It was summer in Cheyenne, and I was bored. There was nothing on TV; I was too old for Sesame Street, and too young for Maury. My focus wandered from the black-screen to the glass-fronted case containing my parents’ vinyl records. I had enjoyed looking at their cover art in the past, so I army-crawled across the living room and started flipping through the cardboard sleeves; Michael Jackson in a glowing white suit, the rock-and-roll-fueled-fantasies of Meat Loaf, and then a title rendered in letters of shattered glass: The Phantom of the Opera. I had heard (although I couldn’t tell you where or from whom) that this was supposed to be “a good musical.” I put the first record on the turntable and listened. I put on the second record and listened. Then I listened to both of them again.

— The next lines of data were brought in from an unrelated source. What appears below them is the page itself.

/-- LEDGER_CLEAR empties ring and FIRST; its own report is the first there is. -/
theorem execLedgerClear_clears (s : State) (q : Req) (lvl sid : Nat) (h : s.Invoked q oLedgerClear [] 2 false lvl sid)
    (hquiet : s.Quiet kLedgerCleared sid) : ∃ t, execLedgerClear q [] s = .next t ∧ t.Replied q 3 ansOk ∧ t.ring = [] ∧
      t.faults.first = some (s.message 0x082 kLedgerCleared sid) ∧
      t = { s with sess := t.sess, sent := t.sent, ring := [], faults := t.faults } := by
  obtain ⟨t, ht, replied, kept⟩ := invoke_replies s
    { s.ledgerEmptied with faults := s.ledgerEmptied.noted 0x082 kLedgerCleared sid } q _ _ lvl sid _ _ _ ansOk h fun e hst => by
      refine ⟨_, actLedgerClear_eq e _, ?_⟩
      have emptied : ((e.setRing []).modFaults fun f => { f with first := none }).st = { s.ledgerEmptied with sess := e.st.sess } := by
        rw [Eff.modFaults_st, Eff.setRing_st, hst]
        rfl
      generalize (e.setRing []).modFaults _ = x at emptied
      rw [x.fault_quiet _ _ _ (hquiet.congr (by rw [emptied]; rfl) (by rw [emptied]; rfl)), emptied]
      rfl
  exact ⟨t, ht, replied, by rw [kept]; rfl, by rw [kept]; rfl, by rw [kept]; rfl⟩

/-! ### The statement -/

/-- Settles O46, a step of the path at a time: registers, queue and ring by what each move leaves, the store by what falls due, the requests
by what they answer. -/
theorem ledgerPathComplete : Obligations.LedgerPathComplete := by
  unfold Obligations.LedgerPathComplete
  refine ⟨fun s src m h => ⟨execQueueAccept_space s src m h, execQueueAccept_full s src m h⟩, execQueueAccept_idle, ?drop,
    execHoldingDrop_empty, execLedgerDrain_restored, execLedgerDrain_empty, ?store, execFirstErrRearm_frees, ?read, execLedgerClear_clears⟩
  case drop =>
    intro s src m h
    have held := execHoldingDrop_held s src m h
    refine ⟨fun hwait => ?_, fun hfull hlong => ?_⟩
    · exact held.trans (if_neg (by omega))
    · obtain ⟨trouble, holding, lost, kept⟩ := (((Eff.start s).freeHold src.toNat).modFaults fun f => { f with
        lost := smMod 0 f.lost (m.kind / 32) fun n => (n + 1 + m.merges) % 2 ^ 32 }).setTrouble_overflow
      exact ⟨_, held.trans (if_pos ⟨hfull, hlong⟩), trouble, holding, lost, kept⟩
  case store =>
    rintro s _ _ bank f rfl rfl hbank hf
    rw [← s.safeStore_iff, ← s.ledgerDue_iff]
    rw [← s.safeStore_iff] at hf
    have taken : f = s.storeTaken := by
      unfold State.storeTaken
      rcases hf with ⟨safe, rfl⟩ | ⟨notSafe, rfl⟩
      · rw [if_pos safe]
      · rw [if_neg notSafe]
    rw [taken]
    refine ⟨fun due job small pwr holdup => ?_, fun due job refused => ?_, fun idle => ?_⟩
    · exact execLedgerStore_starts s due job small pwr holdup bank hbank
    · exact execLedgerStore_refused s due job refused
    · exact execLedgerStore_idle s (by simpa using idle)
  case read =>
    rintro s q args lvl sid _ _ h hlen rfl rfl hlo hhi
    exact ⟨fun m hseq hfirst => execLedgerRead_first s q args lvl sid h hlen ⟨hlo, hhi⟩ m hseq hfirst,
      fun l hseq hl hne => execLedgerRead_ring s q args lvl sid h hlen ⟨hlo, hhi⟩ l hseq hl hne⟩

end Sys2Proof.Machine
end

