/-- An action that waited for the standby is answered and acts at its frame. -/
theorem Eff.finishWait_request (e : Eff s0) (w : PendAct) (q : Req) (hobj : w.obj ≠ oTimedAction) (hret : w.ret = .req q) :
    e.finishWait w = (e.modPair fun p => { p with timed := p.timed ++ [(w.frame, w.obj, w.args)] }).answer q 3
      (if w.result = true then ansResultFrame 0 w.frame else ansOk) := by
  unfold Eff.finishWait
  rw [if_neg hobj, hret]
  rfl

section
variable (s : State) (hrole : s.pair.role = .active) (hstandby : s.pair.standby = true) (hmiss : 2 ≤ s.pair.peerMiss)
include hrole hstandby hmiss

theorem execStandbyAbsent_due : execStandbyAbsent s =
    .next (((Eff.start s).standbyGone.each s.pair.waitActs fun e w => e.finishWait w).each (List.range 15)
      fun e d => e.when ((e.dom d).pend.any (·.waitPeer)) (·.commitAlone d)).st :=
  if_neg (by simp [Eff.isActive, hrole, hstandby, Nat.not_lt.mpr hmiss])

theorem execStandbyAbsent_noAction (hcommits : s.NoCommitWaits) (hacts : s.pair.waitActs = []) :
    execStandbyAbsent s = .next { s with
      pair := { s.pair with standby := false, outbox := [], waitActs := [], peerStanding := [] } } := by
  rw [execStandbyAbsent_due s hrole hstandby hmiss, hacts, Eff.each_nil, Eff.commitsAlone_none _ hcommits]
  rfl

theorem execStandbyAbsent_oneAction (hcommits : s.NoCommitWaits) (w : PendAct) (q : Req) (hacts : s.pair.waitActs = [w])
    (hobj : w.obj ≠ oTimedAction) (hret : w.ret = .req q) :
    ∃ t, execStandbyAbsent s = .next t ∧ t.Replied q 3 (if w.result = true then ansResultFrame 0 w.frame else ansOk) ∧
      t = { s with
        sess := t.sess, sent := t.sent
        pair := { s.pair with
          standby := false, outbox := [], waitActs := [], peerStanding := [], timed := s.pair.timed ++ [(w.frame, w.obj, w.args)] } } := by
  have kept : ((Eff.start s).standbyGone.finishWait w).st.doms = s.doms := by
    rw [Eff.finishWait_request _ w q hobj hret, Eff.answer_st]
    rfl
  have commits : ((Eff.start s).standbyGone.finishWait w).st.NoCommitWaits := by
    unfold State.NoCommitWaits
    rwa [kept]
  rw [execStandbyAbsent_due s hrole hstandby hmiss, hacts, Eff.each_cons, Eff.each_nil, Eff.commitsAlone_none _ commits,
    Eff.finishWait_request _ w q hobj hret]
  refine ⟨_, rfl, Eff.answer_replied .., ?_⟩
  rw [Eff.answer_st]
  rfl

end

/-! ### ROLE_OK_HIGH (R461, R476) -/

/-- ROLE_OK is seen high, for long enough or not. -/
def Eff.roleOkRises (e : Eff s0) (qualified : Bool) : Eff s0 :=
  e.modPair fun p => { p with roleOk := true, roleQual := p.roleQual || qualified }

theorem execRoleOkHigh_brief (s : State) (ns : Nat) (h : ns < 1000) :
    execRoleOkHigh ns s = .next { s with pair := { s.pair with roleOk := true } } := by
  have brief : decide (1000 ≤ ns) = false := decide_eq_false (by omega)
  refine (if_pos h).trans ?_
  rw [brief, Eff.modPair_st]
  simp only [Bool.or_false, Eff.start_st]

/-- Qualified, it decides by the role. -/
theorem execRoleOkHigh_qualified (s : State) (ns : Nat) (h : 1000 ≤ ns) : execRoleOkHigh ns s =
    if s.pair.role == .standby && s.pair.peerSerial != 0 && s.pair.peerWord % 16 == 0 then
      .next ((Eff.start s).roleOkRises true).takeOver.st
    else .next (((Eff.start s).roleOkRises true).when (s.pair.role == .active && !s.pair.claim && !s.pair.newerSeen &&
      s.dev.state != .off && s.dev.state != .boot) (·.claimHub)).st := by
  have long : decide (1000 ≤ ns) = true := decide_eq_true h
  refine (if_neg (Nat.not_lt.mpr h)).trans ?_
  rw [long]
  rfl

My mother smiled, and said Dad would enjoy hearing, when he got home from work, how I had done something “so cultural.” What she had yet to realize, however, was that I was past the Point of No Return. Like Christine Daaé, I was on the other side of the looking glass, spellbound by this strange masked-man. During our next visit to the public library, I rifled through the card-catalogue in search of everything they had, including a VHS of Universal Studios’ 1943 film. As summarized on the movie’s IMDb page: “a disfigured violinist haunts the Paris Opera House.”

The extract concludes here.